DATASET CONTENT:

/-- Port `p` launches the frame of this period at S + 4.50 microseconds. -/
def State.launch (s : State) (p : Nat) (bad : List Nat) : State :=
  if (s.works (lnkBlock p) && (s.port p).due && launchMode s.mode) = false then s
  else
    let s := s.elapseToDevice ((s.frm.t0 + 4500) % 2 ^ 32)
    let t := s.frameNs
    let ahead := t * (1 + s.rd (Reg.LNK_CFG_LAT p))
    let apply := (s.frm.t0 + ahead) % 2 ^ 32
    let s := s.leaseCheck apply
    let active := s.activeFor apply
    let sub := s.freeUpTo 79
    let s := s.drawn
    let lead := (ahead * 20 + 2 ^ 24 - 90000 - sub) % 2 ^ 24
    let topo := s.rd (Reg.LNK_CFG_TOPO p)
    let dual := (topo = 1 || topo = 2) && !s.flag (Reg.LNK_STAT_FOLDED p)
    let allblock := s.lstate p = lError || s.safAllblock
    let h := apply + s.rd Reg.MIR_EPOCH_EPOCH * 2 ^ 32 + s.rd Reg.MQT_LFRAME_NOW * 2 ^ 64 + t / 500 % 512 * 2 ^ 80 + lead * 2 ^ 96
      + s.rd (Reg.LNK_RT_RT p) * 2 ^ 144 + s.chainBits p + (if active then 2 ^ 208 else 0) + s.rd (Reg.LNK_CFG_END p) * 2 ^ 209
      + (if dual then 2 ^ 210 else 0) + (if allblock then 2 ^ 213 else 0) + s.rd (Reg.LNK_CFG_HOLD p) * 2 ^ 216 + 2 ^ 220
      + s.rd (Reg.LNK_CFG2_CSIG p) * 2 ^ 224
    let r := (List.range (s.nslot p)).foldl (State.launchSlot p active bad) (s, [])
    let s := r.1.bufferSent p
    let s := s.putPort p { s.port p with due := false, lead := lead, apply := apply }
    let s := (s.wr (Reg.LNK_LAUNCH_TIME p) (s.frm.t0 + (90000 + sub) / 20)).wr (Reg.LNK_STAT_TOPOTX p) (if dual then 1 else 0)
    s.emit (.link p (sealFrame (leBytes 32 (withHcrc h false) ++ r.2.reverse.flatten)))

/-! ## Bring-up (R237, R238) -/

/-- The slots of port `p` whose nodes processed the last received frame. -/
def State.reachedSlots (s : State) (p : Nat) : List Nat := (List.range (s.nslot p)).filter (fun j => s.flag (Reg.LNK_NODE_REACHED p j))

/-- Whether the node in slot `j` reports ADMIT = 1. -/
def State.slotAdmit (s : State) (p j : Nat) : Bool := stBit (s.rd (Reg.LNK_NODE_STATUS p j)) 7

/-- Drop the bring-up of a node that port `p` runs; the other port of a dual-ended chain keeps its own (R238). -/
def State.endStage (s : State) (p g : Nat) : State :=
  let n := s.pt g
  if n.owner ≠ p then s
  else s.putPt g { n with stage := 0, op := match n.op with | some o => if o.bring then none else some o | none => none }

/-- Drop every bring-up that port `p` runs. -/
def State.endStages (s : State) (p : Nat) : State := (List.range (s.nslot p)).foldl (fun s j => s.endStage p (s.portIndex p j)) s

/-- Port `p` begins to read the identity of a node, unless the other port of a dual-ended chain is at it: that one's result counts for both,
and `p` takes its turn where none comes (log 47). -/
def State.startStage (s : State) (p g : Nat) : State :=
  let s := s.endStage p g
  let n := s.pt g
  if n.stage = 0 ∨ n.stage = 7 then s.putPt g { n with stage := 1, owner := p } else s

/-- A check stops the port (R237): ERROR, and no node is admitted further. A port with EN = 0 stays DOWN. -/
def State.lnkError (s : State) (p : Nat) : State :=
  (if s.works (lnkBlock p) then s.wr (Reg.LNK_STAT_LSTATE p) lError else s).endStages p

/-- IDERR with its kind and slot: the first failure of this bring-up (R238, R239). -/
def State.idError (s : State) (p kind pos : Nat) : State :=
  if s.lstate p = lError then s
  else (((s.set1 (Reg.LNK_ALRM_IDERR p)).wr (Reg.LNK_IDERR_KIND p) kind).wr (Reg.LNK_IDERR_POS p) pos).lnkError p

/-- The admission of R238 for a node whose identity is accepted: where it reports ADMIT = 1 already, point 6 is read first, since
no writes are needed where it holds the chain's CSIG (log 47). -/
def State.startAdmit (p : Nat) (s : State) (j : Nat) : State :=
  let g := s.portIndex p j
  let n := s.pt g
  if n.stage = 3 then s.putPt g { n with stage := if s.slotAdmit p j then 8 else 4, owner := p } else s

/-- Bring-up of port `p` goes on where what it waits for has come about: IDCHECK to ADMIT, ADMIT to UP or DEGRADED, and between UP and
DEGRADED (R238, R239). -/
def State.lnkSettle (s : State) (p : Nat) : State :=
  let reached := s.reachedSlots p
  let s :=
    if s.lstate p = lIdcheck ∧ reached.all (fun j => s.flag (Reg.LNK_NODE_IDOK p j)) then
      (reached.foldl (State.startAdmit p) s).wr (Reg.LNK_STAT_LSTATE p) lAdmit
    else s
  let whole := decide (reached.length = s.nslot p) && reached.all (s.slotAdmit p)
  if s.lstate p = lAdmit then
    (if reached.all (fun j => s.flag (Reg.LNK_NODE_IDOK p j) && (s.slotAdmit p j || (s.pt (s.portIndex p j)).stage = 7)) then
      s.wr (Reg.LNK_STAT_LSTATE p) (if whole then lUp else lDegraded) else s)
  else if s.lstate p = lDegraded ∧ whole = true then s.wr (Reg.LNK_STAT_LSTATE p) lUp
  else if s.lstate p = lUp ∧ reached.all (s.slotAdmit p) = false then s.wr (Reg.LNK_STAT_LSTATE p) lDegraded
  else s

/-- The node in slot `j` has replied to an operation of the bring-up that port `p` runs, or its reply failed. -/
def State.stageReply (s : State) (p j : Nat) (ok : Bool) : State :=
  let g := s.portIndex p j
  let n := s.pt g
  match n.stage with
  | 1 => if ok then s.putPt g { n with stage := 2 } else s.idError p 2 j
  | 2 =>
    if ok = false then s.idError p 2 j
    else
      let lo := s.rd (Reg.LNK_IDLO_IDLO p j)
      let hi := s.rd (Reg.LNK_IDHI_IDHI p j)
      let a := 0x30000000 + 4 * (g * 32)
      if (lo = 0 ∧ hi = 0) ∨ (s.memRead a 4 = lo ∧ s.memRead (a + 4) 4 = hi) then
        let s := (s.putPt g { n with stage := 3 }).set1 (Reg.LNK_NODE_IDOK p j)
        let s := if s.dualHere p then s.set1 (Reg.LNK_NODE_IDOK (s.rd (Reg.LNK_CFG_PEER p)) j) else s
        if s.lstate p = lAdmit ∨ s.lstate p = lUp ∨ s.lstate p = lDegraded then s.startAdmit p j else s
      else s.idError p 1 j
  | 4 => s.putPt g { n with stage := if ok then 5 else 7 }
  | 5 => s.putPt g { n with stage := if ok then 6 else 7 }
  | 8 =>
    let here := ok && s.memRead (0x30000000 + 4 * (g * 32 + 6)) 4 = 2 ^ 31 + s.rd (Reg.LNK_CFG2_CSIG p)
    s.putPt g { n with stage := if here then 0 else 4 }
  | _ => s

/-- Write a word of the point mirror (R234). -/
def State.mirrorPut (s : State) (a v : Nat) : State := (s.memWrite (0x30000000 + 4 * a) 4 v).putUpset 3 a 0

/-- Record a failed point operation (LNKn_PERR). -/
def State.pointErr (s : State) (p kind a : Nat) : State := (s.wr (Reg.LNK_PERR_KIND p) kind).wr (Reg.LNK_PERR_ADDR p) a

/-- A reply of the node in slot `j` (R234): it counts where RVALID is set and RTAG matches the operation on its way from this port. -/
def State.pointReply (s : State) (p j st data : Nat) : State :=
  let g := s.portIndex p j
  let n := s.pt g
  match n.op with
  | none => s
  | some o =>
    if o.port ≠ p ∨ stBit st 15 = false ∨ bitsOf st 14 1 ≠ o.tag then s
    else
      let s := s.putPt g { n with op := none }
      let a := g * 32 + o.point
      let ok := !stBit st 13
      let s := if ok then s.mirrorPut a data else (s.set1 (Reg.LNK_ALRM_PTERR p)).pointErr p 1 a
      if o.bring then s.stageReply n.owner j ok else s

/-! ## A received frame (R212, R219, R221, R230, R239, R240) -/

/-- Telemetry and status of a node for the modulator (R180, R181, R230). -/
def State.telemetry (s : State) (g st vcap aux : Nat) : State :=
  if s.flag (Reg.MOD_SM_PRESENT g) = false ∨ s.regionOn .mod = false then s
  else
    let s := s.wr (Reg.MOD_SM_BYPASSED g) (if stBit st 5 then 1 else 0)
    let s := s.setMod { s.mod with faults := spSet s.mod.faults g (if stBit st 4 then 1 else 0) 0 }
    let s := if stBit st 4 then s.set1 (Reg.MOD_SM_FAULTY g) else s
    if st % 16 = 4 ∨ st % 16 = 5 then
      let old := (spFind s.mod.tel g).getD ⟨0, 0, 0, 0, 0, true⟩
      (s.setMod { s.mod with tel := spPut s.mod.tel g { old with vcap := signed 16 vcap, aux := signed 16 aux, fresh := true } }).set0 (Reg.MOD_SM_STALE g)
    else s

/-- A node that rejects the holder's epoch in four frames in a row, while no frame with a higher one has arrived on the ports (R257). -/
def State.epochLow (s : State) (g st : Nat) : State :=
  let n := s.pt g
  let k := if stBit st 7 && stBit st 8 then n.eprej + 1 else 0
  let s := s.putPt g { n with eprej := min k 4 }
  if 4 ≤ k ∧ s.mir.holds ∧ s.mir.portEpoch ≤ s.rd Reg.MIR_EPOCH_EPOCH then s.set1 Reg.MIR_ALRM_EPLOW else s

/-- A node reached only after the port's RANGE is checked and admitted with the rest (R238); one that has returned is checked and admitted again
with AUTOADM = 1 (R239). -/
def State.returning (s : State) (p j st : Nat) : State :=
  let g := s.portIndex p j
  let n := s.pt g
  let stage := if n.stage = 7 ∧ (st % 16 = 1 ∨ st % 16 = 2) then 0 else n.stage
  if s.lstate p = lIdcheck ∨ s.lstate p = lAdmit then
    if n.stage ≠ 0 then s
    else if s.flag (Reg.LNK_NODE_IDOK p j) = false then s.startStage p g
    else if s.lstate p = lAdmit ∧ stBit st 7 = false then s.putPt g { n with stage := 4, owner := p }
    else s
  else if s.lrd (Reg.LNK_CTRL_AUTOADM p) = 1 ∧ (s.lstate p = lUp ∨ s.lstate p = lDegraded) ∧ stBit st 7 = false then
    if stage = 0 ∧ stBit st 6 = true then s.putPt g { n with stage := 1, owner := p } else s.putPt g { n with stage := stage }
  else s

EXERCISE INSTRUCTIONS: In the material above, find each line that contains the word "stageReply", and select it.

EXERCISE ANSWER:
def State.stageReply (s : State) (p j : Nat) (ok : Bool) : State :=
      if o.bring then s.stageReply n.owner j ok else s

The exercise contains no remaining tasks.